• _Exercise goal_: Among the entries below, how many lines include "queCmd"? Answer with the number only.

• _Information given_:
-- ==== Sys2Proof/Machine/ExecQue.lean ====
section
/-! DEFINITION. The meanings of the commands of family Que, one definition for each command. -/
namespace Sys2Proof.Machine

open Sys2Proof

/-- A host port stages its push words in its own registers (R80). -/
def hostWords (m : Nat) (w0 w1 w2 w3 : W32) (s : State) : State :=
  (((s.wr (Fd.QUE_PUSH_W_WORD m 0) w0.toNat).wr (Fd.QUE_PUSH_W_WORD m 1) w1.toNat).wr (Fd.QUE_PUSH_W_WORD m 2) w2.toNat).wr
    (Fd.QUE_PUSH_W_WORD m 3) w3.toNat

/-- An operation of push port n of the fabric (R190): taken at an edge of its clock while the port is connected and READY; READY stands at 0, and STATUS, STAGED and
STATUS_VALID are shown, until the port's clock has seen them. -/
def fabPush (op n q : Nat) (e : Ev) (s : State) : State :=
  let x := mapGet pushZero s.fab.push n
  if !portOn s n || x.busy then s
  else
    let r := portOp op (16 + n) q e s
    let t := r.2
    { t with fab := { t.fab with push := mapPut t.fab.push n ⟨true, true, r.1, stagedOf t q⟩ } }.ret r.1

/-- A port operation (R80): 0 PUSH, 1 PUSH_COMMIT, 2 COMMIT, 3 ABORT, by a port (8 to 10 report in QUE_PUSH_STAT), or by a scribe. -/
def pushBy (op : Nat) (src : PushSrc) (s : State) : State :=
  match src with
  | .port p q w0 w1 w2 w3 =>
    if 8 ≤ p ∧ p ≤ 10 then hostPush (p - 8) q op (hostWords (p - 8) w0 w1 w2 w3 s)
    else
      if 16 ≤ p ∧ p ≤ 23 then fabPush op (p - 16) q (evOf w0 w1 w2 w3) s
      else
        let r := portOp op p q (evOf w0 w1 w2 w3) s
        r.2.ret r.1
  | .scribe p rd ra rb => scrIssue p (wordR 0x22 rd ra rb op) (scrPush op p rd ra rb (wordR 0x22 rd ra rb op)) s

/-- PUSH (R80): A producer port, or a scribe PUSH instruction, checks one event against Table 4.5 and stages it at SIDX. -/
def execPush (src : PushSrc) (s : State) : Host.Outcome State Fault Refusal :=
  engRun (pushBy 0 src) s

/-- PUSH_COMMIT (R80): A PUSH followed by a COMMIT that takes place only if the push passed. -/
def execPushCommit (src : PushSrc) (s : State) : Host.Outcome State Fault Refusal :=
  engRun (pushBy 1 src) s

/-- COMMIT (R80): PIDX is set to SIDX, so the staged batch becomes visible. -/
def execCommit (src : PushSrc) (s : State) : Host.Outcome State Fault Refusal :=
  engRun (pushBy 2 src) s

/-- ABORT (R80): SIDX is set to PIDX, discarding the staged events. -/
def execAbort (src : PushSrc) (s : State) : Host.Outcome State Fault Refusal :=
  engRun (pushBy 3 src) s

/-- INIT (R97): QUE_CMD INIT creates a DISABLED queue as PAUSED from QUE_INIT_CFG0 and QUE_INIT_CFG1. -/
def execQueInit (q : Nat) (s : State) : Host.Outcome State Fault Refusal :=
  sysRun (queCmd q (queInit q)) s

/-- RESUME (R97): QUE_CMD RESUME makes a PAUSED queue RUNNING, or halts it on a stale or uncorrectable head; it also resumes cause-6 halts. -/
def execQueResume (q : Nat) (s : State) : Host.Outcome State Fault Refusal :=
  sysRun (queCmd q (queResume q)) s

/-- PAUSE (R97): QUE_CMD PAUSE pauses a RUNNING queue and retracts its unlocked nibs. -/
def execQuePause (q : Nat) (s : State) : Host.Outcome State Fault Refusal :=
  sysRun (queCmd q (quePause q)) s

/-- SKIP (R102): QUE_CMD SKIP retires the head of a queue HALTED with cause 4, 5 or 7 and pauses the queue. -/
def execQueSkip (q : Nat) (s : State) : Host.Outcome State Fault Refusal :=
  sysRun (queCmd q (queSkip q)) s

/-- DISABLE (R97): QUE_CMD DISABLE retracts the queue's nibs, waits for ARMED 0, frees the granules and discards events. -/
def execQueDisable (q : Nat) (s : State) : Host.Outcome State Fault Refusal :=
  sysRun (queCmd q (queDisable q)) s

/-- REPAIR (R102): QUE_CMD REPAIR rewrites the faulty head entry from QUE_REPAIR_W after order checks and pauses the queue. -/
def execQueRepair (q : Nat) (s : State) : Host.Outcome State Fault Refusal :=
  sysRun (queCmd q (queRepair q)) s

/-- SET_LATE (R97): QUE_CMD SET_LATE sets the queue's late policy. -/
def execQueSetLate (q : Nat) (late : Nat) (s : State) : Host.Outcome State Fault Refusal :=
  sysRun (queCmd q (queSetLate q late)) s

/-- BAR_OPEN (R93): QUE_CMD BAR_OPEN retires every arrived entry of a barrier and sets ARRIVED to 0. -/
def execQueBarOpen (q : Nat) (b : Nat) (s : State) : Host.Outcome State Fault Refusal :=
  sysRun (queCmd q (queBarOpen b)) s

/-- QUE_DRAIN_DONE (R98): ARMED of a pausing or disabling queue reaches 0 and the command completes with its status. -/
def execQueDrainDone (s : State) : Host.Outcome State Fault Refusal :=
  engRun drainDone s

/-- STALE_HEAD_SWEEP (R95): The select stage visits one queue every 16 ticks and halts it with cause 7 if its head fails the angle window. -/
def execStaleHeadSweep (s : State) : Host.Outcome State Fault Refusal :=
  engRun sweepStep s

/-- BARRIER_OPENING (R93): A barrier whose ARRIVED reaches NEED opens; arrived entries are retired and ARRIVED decreases by NEED. -/
def execBarrierOpening (b : Nat) (s : State) : Host.Outcome State Fault Refusal :=
  engRun (barrierOpening b) s

/-- GROUP_ENABLE_WRITE (R100): A write to QUE_GROUP_EN enables or disables groups; disabling retracts their armed events. -/
def execGroupEnableWrite (v : W64) (s : State) : Host.Outcome State Fault Refusal :=
  sysRun (groupEnable v.toNat) s

/-- CRING_ENABLE (R101): Setting EN in QUE_CRING_CFG allocates the completion ring and empties it, or sets CRING_REFUSED. -/
def execCringEnable (g : Nat) (base : Nat) (log2len : Nat) (s : State) : Host.Outcome State Fault Refusal :=
  sysRun (cringEnable g base log2len) s

/-- COMPLETION_RECORD (R101): A completion record is written into the group's ring within 64 ticks of its outcome, or discarded when the ring is full. -/
def execCompletionRecord (s : State) : Host.Outcome State Fault Refusal :=
  engRun completionRecord s

/-- HALT_LOG_READ (R102): A read of the low word of QUE_HALT_LOG returns and removes the entry shown. -/
def execHaltLogRead (s : State) : Host.Outcome State Fault Refusal :=
  sysRun (fun s => (haltLogRead s).2.ret (haltLogRead s).1) s

end Sys2Proof.Machine
end

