-- ==== Sys2Proof/Machine/Dispatch.lean ====
section
/-! DEFINITION. The meaning of every command, one arm for each. -/
namespace Sys2Proof.Machine

open Sys2Proof
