/-- With the engine clock, for a channel k: ADC_SAMPLE takes a raw pair with the time and latches ADC_CLIP at full scale;
ADC_CONVERSION_DONE puts the amplitude of the trimmed values in AMP, latches AMP_FAULT outside its bounds and hands the estimator one
measurement with the strobe's stamp, in the table stage 146 ticks on and ready after 148; ESTIMATE_UPDATE propagates P, V and A by R55
over 16 ticks, restarts or corrects by R403 and R56 from a measurement that is ready, publishes the estimate with its time, leaves a
channel of TYPE 0 not VALID and exchanges pending table banks; an incremental channel's estimate is held at the boundary ahead by the
silence bound (SILENCE), starts anew at a boundary at a reversal, and stops with V and A 0 once STOP has passed; STOP_TIMEOUT sets
STOPPED and, for an incremental channel, V and A to 0. FINE_SNAPSHOT returns the fine angle and captures velocity, acceleration, time
and count of its update. The choices of log entry 74 stand where R52 to R58 leave a point open. (R50, R51, R52, R54, R55, R56, R57,
R59, R61, R403) -/
def Obligations.SamplesAndEstimates : Prop :=
  ∀ (s : State) (k sn cs tau master : Nat) (x y : Int) (m : Meas), engOn s = true → k < 2 →
    let c : AfeCh := s.ach k
    let fault : Nat → State → Prop := fun i u => (u.rd (faultFld k)).testBit i = true ∧ u.rd (Fd.AFE_CH_STAT_VALID k) = 0 ∧
      u.rd (Fd.AFE_CH_STAT_REFERENCED k) = 0
    let clip : Int → Prop := fun v => v = -32768 ∨ v = 32767
    let en : Fld := if k = 0 then Fd.AFE_TBL_CTRL_EN0 else Fd.AFE_TBL_CTRL_EN1
    let pend : Fld := if k = 0 then Fd.AFE_TBL_CTRL_PENDING0 else Fd.AFE_TBL_CTRL_PENDING1
    let act : Fld := if k = 0 then Fd.AFE_TBL_CTRL_ACTIVE0 else Fd.AFE_TBL_CTRL_ACTIVE1
    let x2 : Int := trimStep (trimFactory s (2 * k) x) (s.afeRdI (Fd.AFE_CH_UOFF_S_UOFF k)) (s.afeRd (Fd.AFE_CH_UGAIN_GAIN_S k))
    let y2 : Int := trimStep (trimFactory s (2 * k + 1) y) (s.afeRdI (Fd.AFE_CH_UOFF_C_UOFF k)) (s.afeRd (Fd.AFE_CH_UGAIN_GAIN_C k))
    let y3 : Int := satI 22 (rne (y2 * (s.afeRd (Fd.AFE_CH_QUAD_QK1 k) : Int) + x2 * s.afeRdI (Fd.AFE_CH_QUAD_QK2 k)) 15)
    let amp : Nat := min 65535 (amplitude x2 y3)
    (s.rd (Fd.AFE_CH_CFG_TYPE k) ≠ 2 ∨ s.pwr.sleep.resting = some 2 → exec (.adcSample k sn cs) s = .next (finish s)) ∧
    (s.rd (Fd.AFE_CH_CFG_TYPE k) = 2 → s.pwr.sleep.resting ≠ some 2 → ∃ u, exec (.adcSample k sn cs) s = .next (finish u) ∧
      (u.ach k).conv = some (sx 16 sn, sx 16 cs, s.now) ∧ (clip (sx 16 sn) ∨ clip (sx 16 cs) → fault 6 u) ∧
      (¬ clip (sx 16 sn) → ¬ clip (sx 16 cs) → u.regs = s.regs)) ∧
    (c.conv = none → exec (.adcConversionDone k) s = .next (finish s)) ∧
    (c.conv = some (x, y, tau) → ∃ u, exec (.adcConversionDone k) s = .next (finish u) ∧ (u.ach k).conv = none ∧
      (u.ach k).phaseOk = true ∧ u.rd (Fd.AFE_CH_STAT_AMP k) = amp ∧
      (amp < s.afeRd (Fd.AFE_CH_AMP_AMP_MIN k) ∨ s.afeRd (Fd.AFE_CH_AMP_AMP_MAX k) < amp → (u.rd (faultFld k)).testBit 4 = true) ∧
      (s.rd (Fd.AFE_CH_CPR_CPR k) = 0 → (u.ach k).meas = c.meas) ∧
      (s.rd (Fd.AFE_CH_CPR_CPR k) ≠ 0 → s.afeRd en = 0 → ∃ th, (u.ach k).meas =
        c.meas ++ [⟨th, th, tau, (tau + 146) % 2 ^ 64, (tau + 148) % 2 ^ 64, false⟩])) ∧
    (let e0 : Est := ⟨enc 72 ((c.p : Int) + 16 * c.v + 128 * c.a), satI 48 (c.v + 16 * c.a), c.a, false⟩
     let e1 : Est := ⟨enc 72 ((m.theta * 2 ^ 32 : Nat) + diffS 64 s.now m.tm * e0.v), e0.v, e0.a, false⟩
     let dm : Nat := (clampI 16 4294967295 (diffS 64 m.tm c.tLast)).toNat
     let r : Int := clampI (-2147483648) 2147483648 (rne (sx 72 (enc 72 ((m.theta * 2 ^ 32 : Nat) -
       ((e0.p : Int) - diffS 64 s.now m.tm * e0.v)))) 32)
     let rho : Nat := rhoOf dm (s.rd (Fd.AFE_CH_TAU_TAU k))
     let e2 : Est := ⟨enc 72 ((e0.p : Int) + alphaOf rho * r), satI 48 (e0.v + divRne (betaOf rho * r) (dm : Int)),
       satI 41 (e0.a + divRne (2 * gammaOf rho * r) ((dm * dm : Nat) : Int)), false⟩
     let shows : Est → (State → Prop) → Prop := fun e more => ∃ u, exec .estimateUpdate s = .next (finish u) ∧ (u.ach k).pubP = e.p ∧
       (u.ach k).pubV = e.v ∧
       (u.ach k).pubA = e.a ∧ (u.ach k).p = e.p ∧ (u.ach k).tU = s.now ∧ u.rd (Fd.AFE_CH_FINE_FINE k) = e.p / 2 ^ 32 % 2 ^ 40 ∧ more u
     let publishes : Est → Prop := fun e => shows e (fun _ => True)
     let n : Nat := s.rd (Fd.AFE_CH_CPR_CPR k)
     let still : Prop := ((s.rd (Fd.AFE_CH_STOP_STOP k) * 1024 : Nat) : Int) ≤ diffS 64 s.now c.lastEdge
     let bnd : Est → Nat := fun e => (c.rev * 2 ^ 64 + (if 0 < e.v then c.cell + 1 else c.cell) * scaleOf n) % 2 ^ 72
     let beyond : Est → Prop := fun e => n ≠ 0 ∧ ((0 < e.v ∧ 0 < diffS 72 e.p (bnd e)) ∨ (e.v < 0 ∧ diffS 72 e.p (bnd e) < 0))
     let lim : Int := divRne (scaleOf n : Int) (max 1 (diffS 64 s.now c.lastEdge))
     let bound : Est → Est := fun e => ⟨bnd e, if 0 < e.v then min e.v lim else max e.v (-lim),
       if (0 < e.v ∧ 0 < e.a) ∨ (e.v < 0 ∧ e.a < 0) then 0 else e.a, false⟩
     let goes : Est → Prop := fun e => (¬ still → ¬ beyond e → publishes e) ∧
       (¬ still → beyond e → shows (bound e) (fun u => u.rd (Fd.AFE_CH_STAT_SILENCE k) = 1)) ∧
       (still → ¬ beyond e → shows ⟨e.p, 0, 0, false⟩ (fun u => u.rd (Fd.AFE_CH_STAT_STOPPED k) = 1)) ∧
       (still → beyond e → shows ⟨bnd e, 0, 0, false⟩ (fun u => u.rd (Fd.AFE_CH_STAT_STOPPED k) = 1 ∧ u.rd (Fd.AFE_CH_STAT_SILENCE k) = 1))
     let due : Prop := 0 ≤ diffS 64 s.now m.ready ∧ diffS 64 m.enter s.now < 0
     (s.rd (Fd.AFE_CH_CFG_TYPE k) = 1 →
       (c.meas = [] → goes e0) ∧ (c.meas = [m] → due → c.restart = true → goes e1) ∧
       (c.meas = [m] → due → c.restart = false → m.rev = false → r.natAbs ≤ s.rd (Fd.AFE_CH_RESID_RESID_MAX k) * 256 → goes e2) ∧
       (c.meas = [m] → due → c.restart = false → m.rev = true → goes ⟨m.theta * 2 ^ 32, 0, 0, false⟩)) ∧
     (s.rd (Fd.AFE_CH_CFG_TYPE k) = 2 → c.meas = [] → publishes e0) ∧
     (s.rd (Fd.AFE_CH_CFG_TYPE k) = 2 → c.meas = [m] → due → c.restart = true → publishes e1) ∧
     (s.rd (Fd.AFE_CH_CFG_TYPE k) = 2 → c.meas = [m] → due → c.restart = false → m.rev = false →
       (r.natAbs ≤ s.rd (Fd.AFE_CH_RESID_RESID_MAX k) * 256 → publishes e2) ∧
       (s.rd (Fd.AFE_CH_RESID_RESID_MAX k) * 256 < r.natAbs → publishes e0)) ∧
     (∃ u, exec .estimateUpdate s = .next (finish u) ∧ u.nib.examined = [] ∧
       (s.rd (Fd.AFE_CH_CFG_TYPE k) = 0 → u.rd (Fd.AFE_CH_STAT_VALID k) = 0) ∧
       (s.rd pend = 1 → s.rd act < 2 → u.rd act = 1 - s.rd act ∧ u.rd pend = 0) ∧ (s.rd pend = 0 → u.rd act = s.rd act))) ∧
    (s.rd (Fd.AFE_CH_CFG_TYPE k) = 1 → ((s.afeRd (Fd.AFE_CH_STOP_STOP k) * 1024 : Nat) : Int) ≤ diffS 64 s.now c.lastEdge →
      ∃ u, exec (.stopTimeout k) s = .next (finish u) ∧ u.rd (Fd.AFE_CH_STAT_STOPPED k) = 1 ∧ (u.ach k).pubV = 0 ∧ (u.ach k).pubA = 0 ∧
        (u.ach k).v = 0 ∧ (u.ach k).a = 0 ∧ (u.ach k).pubP = c.pubP) ∧
    (s.rd (Fd.AFE_CH_CFG_TYPE k) = 2 → ((s.afeRd (Fd.AFE_CH_STOP_STOP k) * 1024 : Nat) : Int) ≤ diffS 64 s.now c.lastEdge →
      s.afeRd (Fd.AFE_CH_DIRCFG_DIR_HYST k) ≠ 0 → exec (.stopTimeout k) s = .next (finish (s.set1 (Fd.AFE_CH_STAT_STOPPED k)))) ∧
    (diffS 64 s.now c.lastEdge < ((s.afeRd (Fd.AFE_CH_STOP_STOP k) * 1024 : Nat) : Int) → exec (.stopTimeout k) s = .next (finish s)) ∧
    (sysOn s = true → masterServed s master = false → exec (.fineSnapshot k master) s = .next (finish s)) ∧
    (sysOn s = true → masterServed s master = true → railsOff s = false → ∃ u, exec (.fineSnapshot k master) s = .next (finish u) ∧
      u.sys.rdData = c.pubP / 2 ^ 32 % 2 ^ 32 ∧ (u.ach k).snapV = c.pubV ∧ (u.ach k).snapA = c.pubA ∧
      (u.ach k).snapTime = c.tU ∧ (u.ach k).snapCount = c.pubCell ∧ u.regs = s.regs ∧ u.mem = s.mem)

• _Task output_: 8